-- ==== Sys2Proof/Machine/Tick.lean ====
section
/-! DEFINITION. The tick generator (R53–R72): start, edges and stop, tick sources and the flywheel, the ingress deadline, and
what every unit does at a tick edge (R57, R104, R244, R246). -/

namespace Sys2Proof.Machine

/-! ### Periods and counts -/

/-- The residue step of a tick edge: the period's length (R54, R57). -/
def residStep (s : State) : State :=
  let (n, p, q) := rateTable (rate s)
  let r := s.tick.resid + p
  let len := if q ≤ r then n + 1 else n
  let res := if q ≤ r then r - q else r
  let t := setRegF (setRegF s .tckPeriod Fd.tckPeriodLen len) .tckPeriod Fd.tckPeriodResid res
  { t with tick := { t.tick with resid := res, period := len } }

/-- Ticks per cycle of the family base rate (R72). -/
def rateMultiple (s : State) : Nat := 2 ^ (rate s / 2)

/-- TICK_OUT and WCLK_OUT at a tick edge (R72). -/
def edgePins (s : State) : State :=
  let div := if regF s .tckOut Fd.tckOutWcBase = 1 then rateMultiple s else 1
  let tick := regF s .tckOut Fd.tckOutTickEn == 1
  let wclk := regF s .tckOut Fd.tckOutWcEn == 1 && s.tick.count.toNat % div == 0
  { s with tick := { s.tick with tickOut := tick, wclkOut := wclk } }

/-! ### The edge -/

/-- The budget enforcers reload (R246); requests that a spent folio held stay held until they are charged (R248). -/
def reloadBudgets (s : State) : State := { s with budget := { held := s.budget.held } }

/-- A mirror place at a tick edge: it keeps its most recent sealed or committed value only (R109, R110). -/
def placeEdge (p : Place) : Place := { hasLast := p.hasLast, last := p.last, lastConc := p.lastConc }

/-- The spine at a tick edge: messages of the ended tick are discarded (R108), and every mirror starts without values; the links keep their replay buffers (R120). -/
def spineEdge (s : State) : State :=
  let places : SMap Place := (s.spine.place.map (fun p => (p.1, placeEdge p.2))).filter (fun p => p.2 != {})
  { s with spine := { s.spine with log := [], cursor := [], ingress := [], place := places } }

/-- A tile core at a tick edge: it takes part from its quire start if it is in service (R76, R140). -/
def readyCore (s : State) (n : Nat) (k : Core) : Core :=
  { k with tx := { k.tx with ready := inService s (n / 17) (n % 17), part := false } }

/-- A curator or the keeper core at a tick edge: its start latch sets, and a WFT that waits completes (R209). -/
def latchStart (c : CoreId) (s : State) : State :=
  let k := getCore s c
  if !k.on || k.halted then s
  else if k.wait = .wft then retire (setCore s c { k with wait := .none, latch := false }) c
  else setCore s c { k with latch := true }

def coresEdge (s : State) : State :=
  let tiles : SMap Core := s.cores.map (fun e => (e.1, if e.1 < 1088 then readyCore s e.1 e.2 else e.2))
  latchStart .keeper (latchStart (.curator .grd) (latchStart (.curator .prg) { s with cores := tiles }))

/-- Whole ticks that each quire has been idle, at the edge that ends one (R449). -/
def idleEdge (s : State) : State :=
  (List.range 64).foldl (fun t q =>
    modQuire t q (fun x => { x with
      idle := if quireIdle t q && regF t (.qrcStat q) Fd.qrcStatPwr == 1 && !x.busy then min 1000 (x.idle + 1) else 0
      busy := !quireIdle t q })) s

/-- An edge that ends a tick: the memory controller and the quires count it (R298, R299, R449). -/
def closeTick (s : State) : State := idleEdge (memEdge s)

/-- What every tick edge does, the final one included: ports judge the tick that has ended (R318), written tables, links,
releases and loads take effect (R104, R120, R131, R141), and notices and control frames leave (R340, R371). -/
def edgeCommon (old : SMap Word) (s : State) : State :=
  let t := loadEdge (relEdge (roleEdge (linkEdge (latchTables old (freshEdge s)))))
  hostEdge (ctxEdge { t with stage := { t.stage with frameDue := true } })

/-- An edge that opens a tick, its number and period already in place. -/
def openTick (old : SMap Word) (hush : BitVec 4) (s : State) : State :=
  let t := { s with tick := { s.tick with cycle := 0, deadline := false, deckle := false, frozen := false, started := [], last := false } }
  let t1 := spineEdge (reloadBudgets (edgeCommon old t))
  let t2 := engineEdge t1
  edgePins (heldEdge (hushSample hush (coresEdge t2)))

/-! ### TICK_START (R63, R65) -/

def goBits (s : State) : Bool := regF s .tckCtl Fd.tckCtlGoPrg == 1 && regF s .tckCtl Fd.tckCtlGoGrd == 1
def stopBits (s : State) : Bool := regF s .tckCtl Fd.tckCtlStopPrg == 1 && regF s .tckCtl Fd.tckCtlStopGrd == 1

/-- The count of the first tick after a start (R63): n + 1 after an earlier tick, else the media count under PTP, else
TCK_INIT. -/
def startCount (s : State) (media : BitVec 64) : BitVec 64 :=
  if s.tick.ran then s.tick.count + 1
  else if regF s .tckSrc Fd.tckSrcActive = 2 then media
  else BitVec.ofNat 64 ((reg s .tckInitLo).toNat + 2 ^ 32 * (reg s .tckInitHi).toNat)

/-- A start finds both SLEEP bits set: the requests clear (R460). -/
def startBeatsSleep (s : State) : State :=
  if regF s .kprPwrReq Fd.kprPwrReqSleepPrg = 1 ∧ regF s .kprPwrReq Fd.kprPwrReqSleepGrd = 1 then
    setRegF (clearRequest s) .kprPwrReq Fd.kprPwrReqRefused 1
  else s

/-- The tiles in service at tick start were released before it: they run until their first quire start (R140). -/
def runEarly (s : State) : State :=
  { s with cores := s.cores.map (fun e =>
      (e.1, if e.1 < 1088 ∧ e.2.tx.ready then { e.2 with tx := { e.2.tx with early := true } } else e.2)) }

/-- TICK_START: the boundary at which both GO bits are set opens the first tick. DEDUCED: assumption 23. -/
def doTickStart (media : BitVec 64) (hush : BitVec 4) (s : State) : State :=
  if running s || !s.power.up || !goBits s then s else
  let n := startCount s media
  let old := s.ctl
  let t := setRegF (startBeatsSleep s) .tckCtl Fd.tckCtlRun 1
  let m := if regF s .tckSrc Fd.tckSrcActive = 2 then media - n else s.tick.media
  let ofs := if regF s .tckSrc Fd.tckSrcRdyPtp = 1 then media - n else s.tick.ptpOfs
  hostShow (runEarly (openTick old hush (residStep { t with tick := { t.tick with count := n, media := m, ptpOfs := ofs, resid := 0, ran := true } })))

/-! ### TICK_EDGE and FINAL_EDGE (R57, R66) -/

/-- Whether the next edge opens a tick, or is the final one (R66). -/
def edgeDue (s : State) : Bool := running s && s.tick.frozen && !s.tick.last
def finalDue (s : State) : Bool := running s && s.tick.frozen && s.tick.last

/-- DESIGN CHOICE: assumption 24. -/
def doTickEdge (hush : BitVec 4) (pherr : Word) (wish : BitVec 16) (s : State) : State :=
  if !edgeDue s then s else
  let t := closeTick (mdxEdge (steerEdge pherr wish s))
  openTick t.spine.lat hush (residStep { t with tick := { t.tick with count := t.tick.count + 1 } })

/-- FINAL_EDGE: the committed results leave, RUN and the GO and STOP bits clear, and the count stays. The frames and packets of the
last stitch leave after it, and the ledger restores that it queued run. TCK_PERIOD keeps showing the last period: DESIGN CHOICE:
assumption 23. DESIGN CHOICE: assumption 24. -/
def doFinalEdge (s : State) : State :=
  if !finalDue s then s else
  let t := closeTick (mdxEdge (restoreAll s))
  let u := spineEdge (reloadBudgets (edgeCommon t.spine.lat t))
  let v := [Fd.tckCtlGoPrg, Fd.tckCtlGoGrd, Fd.tckCtlStopPrg, Fd.tckCtlStopGrd, Fd.tckCtlRun].foldl (fun x f => setRegF x .tckCtl f 0) u
  hostShow { v with tick := { v.tick with last := false, frozen := false, deckle := false, deadline := false, started := [], cycle := 0,
                                           tickOut := false, wclkOut := false } }

/-- A curator writes one of its bits of TCK_CTL, the other keeping its value. -/
def tckBit (w : World) (f : Fld) (v : Bool) (s : State) : State :=
  let word := f.putN (reg s .tckCtl) (if v then 1 else 0)
  withAccess (.cur w) (Creg.addr .tckCtl) (some word) (plainWrite (.cur w) .tckCtl word) s

def goField : World → Fld
  | .prg => Fd.tckCtlGoPrg
  | .grd => Fd.tckCtlGoGrd
def stopField : World → Fld
  | .prg => Fd.tckCtlStopPrg
  | .grd => Fd.tckCtlStopGrd

/-! ### INGRESS_DEADLINE (R59, R116) -/

/-- The deadline's cycle (VAL8). -/
def deadlineCycle (s : State) : Nat := [2000, 3000, 4000, 6000].getD (strap s 8) 4000

/-- Ingress slots that no frame has published in the tick. -/
def ingressMissing (s : State) : List Nat :=
  ((ownedSlots s).filter (fun e => Fd.spnSlotcfgType.get e.2 == 2 && !(s.spine.ingress.any (fun p => p.1 == e.1)))).map (·.1)

/-- The ingress deadline, which follows the tick's egress start and every quire start (R57): the concealment engine publishes the candidate of every ingress slot without a frame, and ports
count what they missed. -/
def doIngressDeadline (s : State) : State :=
  if !running s || s.tick.deadline || s.tick.deckle || s.stage.frameDue || startsDue (fun _ => true) s then s else
  let miss := ingressMissing s
  let t := miss.foldl (fun u n => publishIngress n (candidate u n) true false u) s
  let t1 := setRegF (setRegF t .spnIconc Fd.spnIconcCount miss.length) .spnIconc Fd.spnIconcTick (s.tick.count.toNat % 65536)
  streamDeadline (tdmDeadline { t1 with tick := { t1.tick with deadline := true, cycle := max t1.tick.cycle (deadlineCycle s) } })

/-! ### Reads that latch (R64) -/

/-- A curator reads TCK_COUNT_LO: the high half goes into its shadow. -/
def countLoRead (w : World) (s : State) : State :=
  let hi : Word := (s.tick.count >>> 32).setWidth 32
  match w with
  | .prg => { s with tick := { s.tick with shPrg := hi } }
  | .grd => { s with tick := { s.tick with shGrd := hi } }

/-- A curator reads TCK_MEDIA_LO. -/
def mediaLoRead (w : World) (s : State) : State :=
  let hi : Word := (s.tick.media >>> 32).setWidth 32
  match w with
  | .prg => { s with tick := { s.tick with mediaShPrg := hi } }
  | .grd => { s with tick := { s.tick with mediaShGrd := hi } }

def execTickStart (media : BitVec 64) (hush : BitVec 4) (s : State) : Out := .next (doTickStart media hush s)
def execTckGo (w : World) (v : Bool) (s : State) : Out := .next (tckBit w (goField w) v s)
def execTckStop (w : World) (v : Bool) (s : State) : Out := .next (tckBit w (stopField w) v s)
def execIngressDeadline (s : State) : Out := .next (doIngressDeadline s)
def execTckCountLoRead (w : World) (s : State) : Out := .next (withAccess (.cur w) (Creg.addr .tckCountLo) none (countLoRead w) s)
def execTckMediaLoRead (w : World) (s : State) : Out := .next (withAccess (.cur w) (Creg.addr .tckMediaLo) none (mediaLoRead w) s)

end Sys2Proof.Machine
end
^^^^^^^^^^^^^^^^
What is required:
Using the data above, transcribe the lines that run from the line with "else BitVec.ofNat 64" to the line with "cores := s.cores.map (fun e =>", both ends kept, and output nothing else.

Task response:
  else BitVec.ofNat 64 ((reg s .tckInitLo).toNat + 2 ^ 32 * (reg s .tckInitHi).toNat)

/-- A start finds both SLEEP bits set: the requests clear (R460). -/
def startBeatsSleep (s : State) : State :=
  if regF s .kprPwrReq Fd.kprPwrReqSleepPrg = 1 ∧ regF s .kprPwrReq Fd.kprPwrReqSleepGrd = 1 then
    setRegF (clearRequest s) .kprPwrReq Fd.kprPwrReqRefused 1
  else s

/-- The tiles in service at tick start were released before it: they run until their first quire start (R140). -/
def runEarly (s : State) : State :=
  { s with cores := s.cores.map (fun e =>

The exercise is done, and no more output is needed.